When the degree of splitting of the S2 exceeds 70 to 80 ms, the right ventricular systolic pressure is extremely high and may exceed 80 mm Hg.

In patients with pulmonary branch stenosis, the intensity of P2 is increased, and, frequently, unilateral or bilateral continuous murmurs are appreciated.

In adults, the most common cause of obvious expiratory splitting of the S2 with increased intensity of P2 is precapillary or postcapillary pulmonary arterial hypertension.

In pulmonary hypertension, although the expiratory splitting is obvious, the degree of splitting is less than that expected from the degree of pulmonary hypertension

Paradoxical Split

recognized when splitting of the S2 during expiration is appreciated. And, during inspiration, the A2 P2 interval shortens, and the S2 may appear single .

The sequence is reversed, with P2 preceding A2 during expiration.

During inspiration, P2 moves toward A2, and the splitting of the interval narrows.

The reversed splitting of the S2 may occur because of a delay in the electrical activation of the left ventricle, which results in a delay in the onset and completion of left ventricular ejection.

The most common cause of reversed splitting of the S2 is left bundle branch block, which is associated with a prolonged electromechanical interval.

Right ventricular ectopic beats and right ventricular pacing produce a delay in the onset of left ventricular contraction and result in reversed splitting of the S2.

The Wolff-Parkinson-White syndrome with right ventricular preexcitation is associated with reversed splitting of the S2.

Reversed splitting of the S2 may occur owing to prolongation of the left ventricular ejection time, resulting from selective increase in the left ventricular forward stroke volume or a marked increase in resistance to left ventricular ejection.

A selective increase in left ventricular forward stroke volume can occur in patients with significant aortic regurgitation or with patent ductus arteriosus with a large left-to-right shunt.

Increased resistance to left ventricular ejection occurs in patients with significant aortic stenosis and obstructive hypertrophic cardiomyopathy.

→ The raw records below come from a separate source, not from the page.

/-! ## Lane functions (R201, R221, R222) -/

/-- A floating lane's result, rounded once under RNE (R201). -/
def narrow (ty : VTy) (v : FVal) : Nat := roundTo (laneFmt ty) .rne false v

/-- The value of a floating lane. -/
def valueOf (ty : VTy) (x : Nat) : FVal := (laneFmt ty).decode x

def laneAdd (ty : VTy) (b c : Nat) : Nat :=
  if ty.isFloat then narrow ty ((valueOf ty b).add (valueOf ty c)) else (b + c) % 2 ^ ty.width
def laneSub (ty : VTy) (b c : Nat) : Nat :=
  if ty.isFloat then narrow ty ((valueOf ty b).add (valueOf ty c).neg) else (b + 2 ^ ty.width - c) % 2 ^ ty.width
def laneMul (ty : VTy) (b c : Nat) : Nat :=
  if ty.isFloat then narrow ty ((valueOf ty b).mul (valueOf ty c)) else b * c % 2 ^ ty.width
def laneFma (ty : VTy) (a b c : Nat) : Nat :=
  if ty.isFloat then narrow ty ((valueOf ty a).add ((valueOf ty b).mul (valueOf ty c))) else (a + b * c) % 2 ^ ty.width

/-- b below c for `vmax` and `vmin` on floating lanes: −0 below +0 (R201). -/
def fBelow (b c : FVal) : Bool :=
  match b.cmp c with
  | some .lt => true
  | some .eq => b.isNeg && !c.isNeg
  | _ => false

/-- `vmax` (`hi`) and `vmin` of a lane (R201). -/
def lanePick (hi : Bool) (ty : VTy) (b c : Nat) : Nat :=
  if ty.isFloat then
    let x := valueOf ty b
    let y := valueOf ty c
    if x = .nan ∧ y = .nan then (laneFmt ty).nan
    else if x = .nan then c
    else if y = .nan then b
    else if fBelow x y = hi then c else b
  else if decide (signedOf ty.width b < signedOf ty.width c) = hi then c else b

/-- `vabs` and `vneg` of a lane: on floating lanes the sign bit alone changes (R188, R221). -/
def laneAbs (ty : VTy) (b : Nat) : Nat :=
  if ty.isFloat then b % 2 ^ (ty.width - 1) else wrapTo ty.width ((signedOf ty.width b).natAbs : Nat)
def laneNeg (ty : VTy) (b : Nat) : Nat :=
  if ty.isFloat then Nat.xor b (2 ^ (ty.width - 1)) else (2 ^ ty.width - b) % 2 ^ ty.width

/-- An order meets a condition; the unsigned conditions do not occur here (R119). -/
def ordMeets (c : Cond) (o : Ordering) : Bool :=
  match c, o with
  | .eq, .eq => true
  | .ne, .lt => true
  | .ne, .gt => true
  | .lt, .lt => true
  | .ge, .eq => true
  | .ge, .gt => true
  | .le, .eq => true
  | .le, .lt => true
  | .gt, .gt => true
  | _, _ => false

/-- `vcmp` on a lane (R119, R201, R222). -/
def laneCond (c : Cond) (ty : VTy) (x y : Nat) : Bool :=
  if c = .always then true
  else if ty.isFloat then
    match (valueOf ty x).cmp (valueOf ty y) with
    | some o => ordMeets c o
    | none => false
  else condHolds c (BitVec.ofInt 64 (signedOf ty.width x)) (BitVec.ofInt 64 (signedOf ty.width y))

/-- The mask lane that a comparison writes (R222). -/
def laneCmp (c : Cond) (ty : VTy) (x y : Nat) : Nat := if laneCond c ty x y then 2 ^ ty.width - 1 else 0

/-- `vsel` on a lane (R222). -/
def laneSel (b c d : Nat) : Nat := if d ≠ 0 then b else c

/-- Shifts of a lane by c mod w (R226). -/
def laneShl (ty : VTy) (b c : Nat) : Nat := b * 2 ^ (c % ty.width) % 2 ^ ty.width
def laneShr (ty : VTy) (b c : Nat) : Nat := b / 2 ^ (c % ty.width)
def laneSar (ty : VTy) (b c : Nat) : Nat := wrapTo ty.width (signedOf ty.width b / (2 ^ (c % ty.width) : Nat))

/-! ## Conversions (R197, R198, R223) -/

/-- The floating format of a conversion's destination, if it is floating; its width; its lanes. -/
def dtFmt : DTy → Option Fmt
  | .lane .f32 => some fF32
  | .lane .bf16 => some fBf16
  | .lane .f16 => some fF16
  | .lane .i32 | .lane .i16 | .lane .i8 => none
  | .e4m3 => some fE4m3
  | .e5m2 => some fE5m2
def dtWidth : DTy → Nat
  | .lane t => t.width
  | .e4m3 | .e5m2 => 8
def dtLanes : DTy → Nat
  | .lane t => t.lanes
  | .e4m3 | .e5m2 => 64

/-- An integer clamped to the range of a width. -/
def clampTo (w : Nat) (x : Int) : Int :=
  let lo : Int := -(2 ^ (w - 1) : Nat)
  let hi : Int := (2 ^ (w - 1) : Nat) - 1
  if x < lo then lo else if hi < x then hi else x

/-- One lane converted (R197, R198). -/
def convLane (ty : VTy) (dt : DTy) (mode : Rnd) (sat : Bool) (x : Nat) : Nat :=
  let w := (dtWidth dt)
  match ty.isFloat, dtFmt dt with
  | true, some f => roundTo f mode sat (valueOf ty x)
  | true, none => wrapTo w (toIntClamp mode (-(2 ^ (w - 1) : Nat)) ((2 ^ (w - 1) : Nat) - 1) (valueOf ty x))
  | false, some f => roundTo f mode sat (FVal.ofInt (signedOf ty.width x))
  | false, none =>
    wrapTo w (if w < ty.width ∧ sat then clampTo w (signedOf ty.width x) else signedOf ty.width x)

/-- `vcvt` (R223): lanes beyond the source's are zero. -/
def vcvtReg (ty : VTy) (dt : DTy) (mode : Rnd) (sat : Bool) (x : BitVec 512) : BitVec 512 :=
  ofLanes (dtWidth dt) ((List.range (Nat.min ty.lanes (dtLanes dt))).map fun k => convLane ty dt mode sat (lane x ty.width k))

/-! ## nq4 (R193, R224) -/

/-- The midpoints between the levels 0, K[i] … of one sign, doubled: sums of neighbours, for levels i, i + 1 … (R193). -/
def midSums (neg : Bool) : List Nat :=
  if neg then [33, 88, 135, 187, 246, 320, 437] else [11, 44, 88, 135, 187, 246, 320, 437]

/-- The code of level `n` of one sign; level 0 is the exact zero (R191). -/
def levelCode (neg : Bool) (n : Nat) : Nat :=
  if n = 0 then 8 else if neg then 8 + n else n - 1

/-- The code of x under the block unit u = s × S (R193): the number of midpoints that |x| / u exceeds is the level. -/
def nq4Code (x u : FVal) : Nat :=
  match x with
  | .nan => 8
  | _ =>
    let neg := x.isNeg
    let above (m : Nat) : Bool := (u.mul (.fin false m (-9))).cmp x.abs == some .lt
    levelCode neg ((midSums neg).filter above).length

/-- The greatest magnitude of a block; NaNs do not count (R193). -/
def maxAbs : List FVal → FVal
  | [] => .fin false 0 0
  | x :: t => if x = .nan then maxAbs t else if (maxAbs t).le x.abs then x.abs else maxAbs t

/-- NQ4Quant (R193): the codes and the scale code. -/
def nq4Quant (xs : List FVal) (s : FVal) : List Nat × Nat :=
  match s with
  | .nan => (xs.map fun _ => 8, 0)
  | .inf _ => (xs.map fun _ => 8, 0)
  | .fin n m _ =>
    if n ∨ m = 0 then (xs.map fun _ => 8, 0)
    else
      let mx := maxAbs xs
      let c := ((List.range 256).find? fun c => mx.le ((e5m3 c).mul s)).getD 255
      if c = 0 then (xs.map fun _ => 8, 0)
      else (xs.map fun x => nq4Code x ((e5m3 c).mul s), c)

/-- `vquant` (R224). -/
def vquantReg (b c : BitVec 512) : BitVec 512 :=
  let xs := (lanesOf .f32 b).map fF32.decode
  let s := fF32.decode (lane c 32 0)
  let q0 := nq4Quant (xs.take 8) s
  let q1 := nq4Quant (xs.drop 8) s
  BitVec.ofNat 512 (packLanes 4 (q0.1 ++ q1.1) + 2 ^ 64 * q0.2 + 2 ^ 72 * q1.2)

/-- `vdeq` (R224). -/
def vdeqReg (b c d : BitVec 512) : BitVec 512 :=
  let s := fF32.decode (lane c 32 0)
  ofLanes 32 ((List.range 16).map fun k =>
    let p := ((nq4 (lane b 4 k)).mul (e5m3 (lane b 8 (8 + k / 8)))).mul s
    roundTo fF32 .rne false ((fF32.decode (lane d 32 k)).add p))

/-! ## Reductions (R203, R225) -/

/-- One level: adjacent pairs combined. -/
def pairUp (f : Nat → Nat → Nat) : List Nat → List Nat
  | x :: y :: t => f x y :: pairUp f t
  | l => l

/-- The levels of a reduction; 6 suffice for 64 lanes. -/
def levels (f : Nat → Nat → Nat) (l : List Nat) : Nat → List Nat
  | 0 => l
  | n + 1 => levels f (pairUp f l) n

/-- A reduction: lane 0, and zero elsewhere (R225). -/
def reduceReg (f : Nat → Nat → Nat) (ty : VTy) (x : BitVec 512) : BitVec 512 :=
  ofLanes ty.width ((levels f (lanesOf ty x) 6).take 1)

/-! ## Forms -/

/-- Opcodes 0x80 to 0xA7 are illegal on a service core (R207): reason 1. -/
def noSvc (i : Instr) : M PUnit := do
  if isSvc (← me) then fault (illegalFault (← myCore).act 1 ((encodeParts i).getD ⟨0, 0, 0, 0⟩))

/-- A := f of one, two or three vector sources (R219). -/
def vec1 (i : Instr) (f : BitVec 512 → BitVec 512) (a b : VOp) : M PUnit := do
  noSvc i
  let xs ← gather (some a) [b]
  writeV a (f (xs.getD 0 0))
def vec2 (i : Instr) (f : BitVec 512 → BitVec 512 → BitVec 512) (a b c : VOp) : M PUnit := do
  noSvc i
  let xs ← gather (some a) [b, c]
  writeV a (f (xs.getD 0 0) (xs.getD 1 0))
def vec3 (i : Instr) (f : BitVec 512 → BitVec 512 → BitVec 512 → BitVec 512) (a b c d : VOp) : M PUnit := do
  noSvc i
  let xs ← gather (some a) [b, c, d]
  writeV a (f (xs.getD 0 0) (xs.getD 1 0) (xs.getD 2 0))

/-- A function of f32 lanes (R202). -/
def fun32 (f : FVal → FVal) (x : BitVec 512) : BitVec 512 :=
  map1 .f32 (fun b => roundTo fF32 .rne false (f (fF32.decode b))) x

/-! ## Instructions -/

/-- `vadd` (R221). -/
def execVadd (ty : VTy) (a b c : VOp) (s : State) : Host.Outcome State Fault Refusal :=
  run (vec2 (.vadd ty a b c) (map2 ty (laneAdd ty)) a b c) s

/-- `vsub` (R221). -/
def execVsub (ty : VTy) (a b c : VOp) (s : State) : Host.Outcome State Fault Refusal :=
  run (vec2 (.vsub ty a b c) (map2 ty (laneSub ty)) a b c) s

/-- `vmul` (R221). -/
def execVmul (ty : VTy) (a b c : VOp) (s : State) : Host.Outcome State Fault Refusal :=
  run (vec2 (.vmul ty a b c) (map2 ty (laneMul ty)) a b c) s

/-- `vmax` (R221). -/
def execVmax (ty : VTy) (a b c : VOp) (s : State) : Host.Outcome State Fault Refusal :=
  run (vec2 (.vmax ty a b c) (map2 ty (lanePick true ty)) a b c) s

/-- `vmin` (R221). -/
def execVmin (ty : VTy) (a b c : VOp) (s : State) : Host.Outcome State Fault Refusal :=
  run (vec2 (.vmin ty a b c) (map2 ty (lanePick false ty)) a b c) s

/-- `vfma` (R221): A is its addend. -/
def execVfma (ty : VTy) (a b c : VOp) (s : State) : Host.Outcome State Fault Refusal :=
  run (do
    noSvc (.vfma ty a b c)
    let xs ← gather (some a) [b, c]
    let x := Table.get 0 (← myCore).vec.v a.sel.toNat
    writeV a (map3 ty (laneFma ty) x (xs.getD 0 0) (xs.getD 1 0))) s

/-- `vabs` (R221). -/
def execVabs (ty : VTy) (a b : VOp) (s : State) : Host.Outcome State Fault Refusal :=
  run (vec1 (.vabs ty a b) (map1 ty (laneAbs ty)) a b) s

/-- `vneg` (R221). -/
def execVneg (ty : VTy) (a b : VOp) (s : State) : Host.Outcome State Fault Refusal :=
  run (vec1 (.vneg ty a b) (map1 ty (laneNeg ty)) a b) s

/-- `vrcp` (R202, R221). -/
def execVrcp (a b : VOp) (s : State) : Host.Outcome State Fault Refusal :=
  run (vec1 (.vrcp a b) (fun32 FVal.rcp) a b) s

/-- `vrsqrt` (R202, R221). -/
def execVrsqrt (a b : VOp) (s : State) : Host.Outcome State Fault Refusal :=
  run (vec1 (.vrsqrt a b) (fun32 FVal.rsqrt) a b) s

/-- `vexp2` (R202, R221). -/
def execVexp2 (a b : VOp) (s : State) : Host.Outcome State Fault Refusal :=
  run (vec1 (.vexp2 a b) (fun32 FVal.exp2) a b) s

/-- `vlog2` (R202, R221). -/
def execVlog2 (a b : VOp) (s : State) : Host.Outcome State Fault Refusal :=
  run (vec1 (.vlog2 a b) (fun32 FVal.log2) a b) s

/-- `vcmp` (R222). -/
def execVcmp (cond : Cond) (ty : VTy) (a b c : VOp) (s : State) : Host.Outcome State Fault Refusal :=
  run (vec2 (.vcmp cond ty a b c) (map2 ty (laneCmp cond ty)) a b c) s

/-- `vsel` (R222). -/
def execVsel (ty : VTy) (a b c d : VOp) (s : State) : Host.Outcome State Fault Refusal :=
  run (vec3 (.vsel ty a b c d) (map3 ty laneSel) a b c d) s

/-- `vcvt` (R223). -/
def execVcvt (ty : VTy) (dty : DTy) (rnd : Rnd) (sat : Bool) (a b : VOp) (s : State) : Host.Outcome State Fault Refusal :=
  run (vec1 (.vcvt ty dty rnd sat a b) (vcvtReg ty dty rnd sat) a b) s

In patients with aortic stenosis, reversed splitting in the absence of left bundle branch block indicates hemodynamically significant aortic stenosis.

Poststenotic aortic root dilatation is associated with a decrease in the impedance in the

systemic vascular bed; delayed A2 can occur, which may contribute to the reversed splitting of the S2 .

Single Second Heart Sound

Single S2 may result from the absence of either of the two components of the S2 or from the fusion of A2 and P2 without the inspiratory splitting.

The most common cause of an apparently single S2 is the inability to hear the faint pulmonic component because of chronic obstructive lung disease, obesity, or even normal but accentuated respiratory noise.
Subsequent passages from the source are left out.